McCracken believes he has already had one major wake-up call at the start of the year.

“Austin Smeenk from Canada came out to Australia in January and he showed me up in the 800m, so that was another wake-up call – it’s not only those top guys that you’ve got to watch, it’s the ones that were like me – going out there and pushing as hard as they can.

“Now I’m focusing on the technical side of it, whereas before when I first came through I just wanted to race hard. I didn’t have any strategy, I did whatever I had done in training. I had no real idea what to do in a race like an 800m, I would just push out and go as hard as I could. But now I’m starting to find the strategy more.”

Indeed McCracken believes he is in a far stronger position now than he was two years ago when he won those four global medals.

“In 2013 it was hard, I probably wasn’t as fit as I could’ve been, but I did struggle a little bit with maintaining that fitness after trying to hold it for the whole of 2012, then try and do it again for the whole of 2013. It was good to have a break and now I’ve come back I feel better than 2012.”

Meanwhile McCracken’s respect and rivalry for the great Tunisian is an important aspect of his progress on the track.

“I won the 100m T34 (at the Daniela Jutzeler Memorial) in Switzerland last year which was the first time I’d beaten Walid since 2011, so that was a big moment for me.

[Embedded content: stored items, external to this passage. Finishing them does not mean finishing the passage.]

/-- What a Redfish request asks for (R317 and the rules that say what Redfish reports). -/
inductive RedfishItem where
  | temperatures | railCurrents | linkStates | granuleSets | correctedErrors | spares | retired | retiredCores
  | unwrittenCompletions | unwrittenRecords | deferredPromotions | moduleStatus
  deriving DecidableEq, Repr

/-- VR of Table 10.1: destination, two sources, guard. -/
structure VR where
  nw : Bool
  vd : BitVec 6
  sa : Src
  sb : Src
  pg : BitVec 3
  deriving DecidableEq, Repr

/-- VR with sb unused (R185): the unary forms. -/
structure VU where
  nw : Bool
  vd : BitVec 6
  sa : Src
  pg : BitVec 3
  deriving DecidableEq, Repr

/-- VR with both sources unused: VP2V (R194). -/
structure VP where
  nw : Bool
  vd : BitVec 6
  pg : BitVec 3
  deriving DecidableEq, Repr

/-- VC of Table 10.1: the compares. -/
structure VC where
  pd : BitVec 3
  cond : Cond
  sa : Src
  sb : Src
  pg : BitVec 3
  deriving DecidableEq, Repr

/-- VC as VV2P reads it (Table 11.4). -/
structure VV where
  pd : BitVec 3
  cond : V2PCond
  sa : Src
  sb : Src
  pg : BitVec 3
  deriving DecidableEq, Repr

/-- VR with a format code of Table 11.7 in pg: CVT. -/
structure VCvt where
  nw : Bool
  vd : BitVec 6
  sa : Src
  sb : Src
  f : CvtFmt
  deriving DecidableEq, Repr

/-- VR with a format code of Table 11.7 in pg: CVTSC.q and QSCALE. -/
structure VQ where
  nw : Bool
  vd : BitVec 6
  sa : Src
  sb : Src
  f : QFmt
  deriving DecidableEq, Repr

/-- VR with a format code of Table 11.7 in pg: CVTSC.d. -/
structure VD where
  nw : Bool
  vd : BitVec 6
  sa : Src
  sb : Src
  f : DFmt
  deriving DecidableEq, Repr

/-- VR with a format code of Table 11.7 in pg: PACK. -/
structure VPack where
  nw : Bool
  vd : BitVec 6
  sa : Src
  sb : Src
  f : PackFmt
  deriving DecidableEq, Repr

/-- VR with a format code of Table 11.7 in pg: UNPK. -/
structure VUnpk where
  nw : Bool
  vd : BitVec 6
  sa : Src
  sb : Src
  f : UnpkFmt
  deriving DecidableEq, Repr

/-- VR with a format code of Table 11.7 in pg and sb unused: I2F, F2I. -/
structure VInt where
  nw : Bool
  vd : BitVec 6
  sa : Src
  f : IntFmt
  deriving DecidableEq, Repr

/-- VI of Table 10.1. -/
structure VI where
  nw : Bool
  vd : BitVec 6
  sa : Src
  imm : BitVec 10
  deriving DecidableEq, Repr

/-- VM of Table 10.1: vector loads and stores. -/
structure VM where
  vt : BitVec 6
  so : Src
  sbase : BitVec 6
  size : Size
  spol : BitVec 3
  deriving DecidableEq, Repr

/-- VA of Table 10.1 with an operation of Table 13.2. -/
structure VA where
  vt : BitVec 6
  so : Src
  sbase : BitVec 6
  aop : AOp
  spol : BitVec 2
  deriving DecidableEq, Repr

/-- VA as CASG and XCHG read aop: the width. -/
structure VW where
  vt : BitVec 6
  so : Src
  sbase : BitVec 6
  wide : Wide
  spol : BitVec 2
  deriving DecidableEq, Repr

/-- VA as FADDG reads aop: the format. -/
structure VF where
  vt : BitVec 6
  so : Src
  sbase : BitVec 6
  f : AddFmt
  spol : BitVec 2
  deriving DecidableEq, Repr

/-- SR of Table 10.3 with a zero modifier: three registers. -/
structure SR where
  sd : BitVec 6
  sa : BitVec 6
  sb : BitVec 6
  deriving DecidableEq, Repr

/-- SR with modifier bit 0, the natural form. -/
structure SN where
  sd : BitVec 6
  sa : BitVec 6
  sb : BitVec 6
  n : Bool
  deriving DecidableEq, Repr

/-- SR with a condition in the modifier: SCMP. -/
structure SC where
  sd : BitVec 6
  sa : BitVec 6
  sb : BitVec 6
  cond : Cond
  deriving DecidableEq, Repr

/-- SR with sb unused. -/
structure SU where
  sd : BitVec 6
  sa : BitVec 6
  deriving DecidableEq, Repr

/-- SI of Table 10.3. -/
structure SI where
  sd : BitVec 6
  sa : BitVec 6
  imm : BitVec 12
  deriving DecidableEq, Repr

/-- SL of Table 10.3. -/
structure SL where
  sd : BitVec 6
  imm : BitVec 18
  deriving DecidableEq, Repr

/-- SR as the team reductions read it. -/
structure SRed where
  sd : BitVec 6
  va : BitVec 6
  n : Bool
  pg : BitVec 3
  deriving DecidableEq, Repr

/-- SR as REDFADD and BALLOT read it: N is zero. -/
structure SRedF where
  sd : BitVec 6
  sa : BitVec 6
  pn : BitVec 3
  deriving DecidableEq, Repr

/-- SR as ANYL reads it. -/
structure SAny where
  sd : BitVec 6
  all : Bool
  pn : BitVec 3
  deriving DecidableEq, Repr

/-- SR as VBCS reads it. -/
structure SBcs where
  vd : BitVec 6
  sa : BitVec 6
  w : Bool
  deriving DecidableEq, Repr

/-- SR as VGETL and VSETL read it: destination, source, lane number. -/
structure SLane where
  d : BitVec 6
  a : BitVec 6
  sb : BitVec 6
  w : Bool
  deriving DecidableEq, Repr

/-- SB with sa zero: a displacement. -/
structure SJ where
  disp : BitVec 18
  deriving DecidableEq, Repr

/-- SB of Table 10.3: a tested register and a displacement. -/
structure SB where
  sa : BitVec 6
  disp : BitVec 18
  deriving DecidableEq, Repr

/-- SB with a predicate at [20:18]. -/
structure SPB where
  pn : BitVec 3
  disp : BitVec 18
  deriving DecidableEq, Repr

/-- SR with a predicate in the modifier: BRK, CONT. -/
structure SP where
  pn : BitVec 3
  deriving DecidableEq, Repr

/-- SR or SI naming only sa: RET, ERET. -/
structure S1 where
  sa : BitVec 6
  deriving DecidableEq, Repr

/-- SBX of Table 10.3: FORKL. -/
structure SBX where
  sa : BitVec 6
  sb : BitVec 6
  disp : BitVec 12
  deriving DecidableEq, Repr

/-- SI as FRES reads it. -/
structure SFres where
  sa : BitVec 6
  k : BitVec 12
  deriving DecidableEq, Repr

/-- SI as FRGET reads it. -/
structure SFrget where
  sd : BitVec 6
  k : BitVec 12
  deriving DecidableEq, Repr

/-- SR as ENQ and REFILL read it. -/
structure SItem where
  sd : BitVec 6
  sa : BitVec 6
  vb : BitVec 6
  pn : BitVec 3
  deriving DecidableEq, Repr

/-- SM of Table 10.3: uniform loads and stores, PFETCH. -/
structure SM where
  sd : BitVec 6
  sbase : BitVec 6
  soff : BitVec 6
  spol : BitVec 5
  deriving DecidableEq, Repr

/-- SA of Table 10.3 with an operation: SATOM. -/
structure SA where
  sd : BitVec 6
  sbase : BitVec 6
  sv : BitVec 6
  aop : AOp
  spol : BitVec 3
  deriving DecidableEq, Repr

/-- SA with a zero operation: SCAS, SXCH. -/
structure SX3 where
  sd : BitVec 6
  sbase : BitVec 6
  sv : BitVec 6
  spol : BitVec 3
  deriving DecidableEq, Repr

/-- SA with [5:3] zero: BCSET. -/
structure SBcset where
  sd : BitVec 6
  sbase : BitVec 6
  sv : BitVec 6
  spol : BitVec 3
  deriving DecidableEq, Repr

/-- SA as BCINC reads it. -/
structure SBcinc where
  sbase : BitVec 6
  sv : BitVec 6
  spol : BitVec 3
  deriving DecidableEq, Repr

/-- SA as BCREAD reads it. -/
structure SBcread where
  sd : BitVec 6
  sbase : BitVec 6
  spol : BitVec 3
  deriving DecidableEq, Repr

/-- SR as FENCE reads it. -/
structure SFence where
  scope : Scope
  deriving DecidableEq, Repr

/-- SR naming sa and sb: IFENCE. -/
structure SIfence where
  sa : BitVec 6
  sb : BitVec 6
  deriving DecidableEq, Repr

/-- SA as WAITV reads it. -/
structure SWaitv where
  sd : BitVec 6
  sbase : BitVec 6
  sv : BitVec 6
  w32 : Bool
  cond : WCond
  spol : BitVec 3
  deriving DecidableEq, Repr

/-- SR as REPL reads it. -/
structure SRepl where
  sa : BitVec 6
  sb : BitVec 6
  mode : ReplMode
  deriving DecidableEq, Repr

/-- SI as BARA and BARAW read it. -/
structure SBar where
  sd : BitVec 6
  bar : Bar
  deriving DecidableEq, Repr

/-- SI as BARW reads it. -/
structure SBarw where
  sd : BitVec 6
  sa : BitVec 6
  bar : Bar
  deriving DecidableEq, Repr

/-- SI as TBINIT reads it. -/
structure STbinit where
  sa : BitVec 6
  tb : BitVec 6
  deriving DecidableEq, Repr

/-- SI as TBARR reads it. -/
structure STbarr where
  sd : BitVec 6
  tb : BitVec 6
  deriving DecidableEq, Repr

/-- SI as TBWAIT reads it. -/
structure STbwait where
  sd : BitVec 6
  sa : BitVec 6
  tb : BitVec 6
  deriving DecidableEq, Repr

/-- SI as WAITT reads it. -/
structure SWaitt where
  sd : BitVec 6
  any : Bool
  mask : BitVec 8
  deriving DecidableEq, Repr

/-- SE of Table 10.3: CPY and CPYT. -/
structure SE where
  ra : BitVec 6
  rb : BitVec 6
  rc : BitVec 6
  ct : BitVec 3
  spol : BitVec 3
  deriving DecidableEq, Repr

/-- SX of Table 10.3: MLOOP. -/
structure SX where
  mt : BitVec 4
  va : BitVec 6
  reuse : Bool
  sb : BitVec 6
  ct : BitVec 3
  deriving DecidableEq, Repr

/-- SE as MLD reads it. -/
structure SMld where
  ra : BitVec 6
  rb : BitVec 6
  mt : BitVec 4
  ct : BitVec 3
  deriving DecidableEq, Repr

/-- SE as MST reads it. -/
structure SMst where
  ra : BitVec 6
  rb : BitVec 6
  mt : BitVec 4
  ct : BitVec 3
  f : StFmt
  deriving DecidableEq, Repr

/-- SE as MZERO reads it. -/
structure SMzero where
  mt : BitVec 4
  ct : BitVec 3
  deriving DecidableEq, Repr

/-- SE as MSCL reads it. -/
structure SMscl where
  ra : BitVec 6
  rb : BitVec 6
  rc : BitVec 6
  deriving DecidableEq, Repr

/-- SI as SYSR reads it. -/
structure SSysr where
  sd : BitVec 6
  id : BitVec 12
  deriving DecidableEq, Repr

/-- SI as SYSW reads it. -/
structure SSysw where
  sa : BitVec 6
  id : BitVec 12
  deriving DecidableEq, Repr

“I feel that when I turn up to a track I’m not just that one that’s in the way, I’ve got a bit of a placing on the track now. And that’s good.

“I would love to win a gold medal at a World Championships, it would just be the best thing. That and winning a Paralympic gold medal would be amazing. But I know that I do have to work hard for it and I know that I’m not just worrying about Walid anymore, there are a lot of others to think about.”

But with the curve of McCracken’s graph going ever upwards, there’s a sense that the others are thinking about the young Australian just as much.

October’s IPC Athletics World Championships are set to attract 1,400 athletes from 100 countries and will take place in Doha, Qatar, between 21-31 October.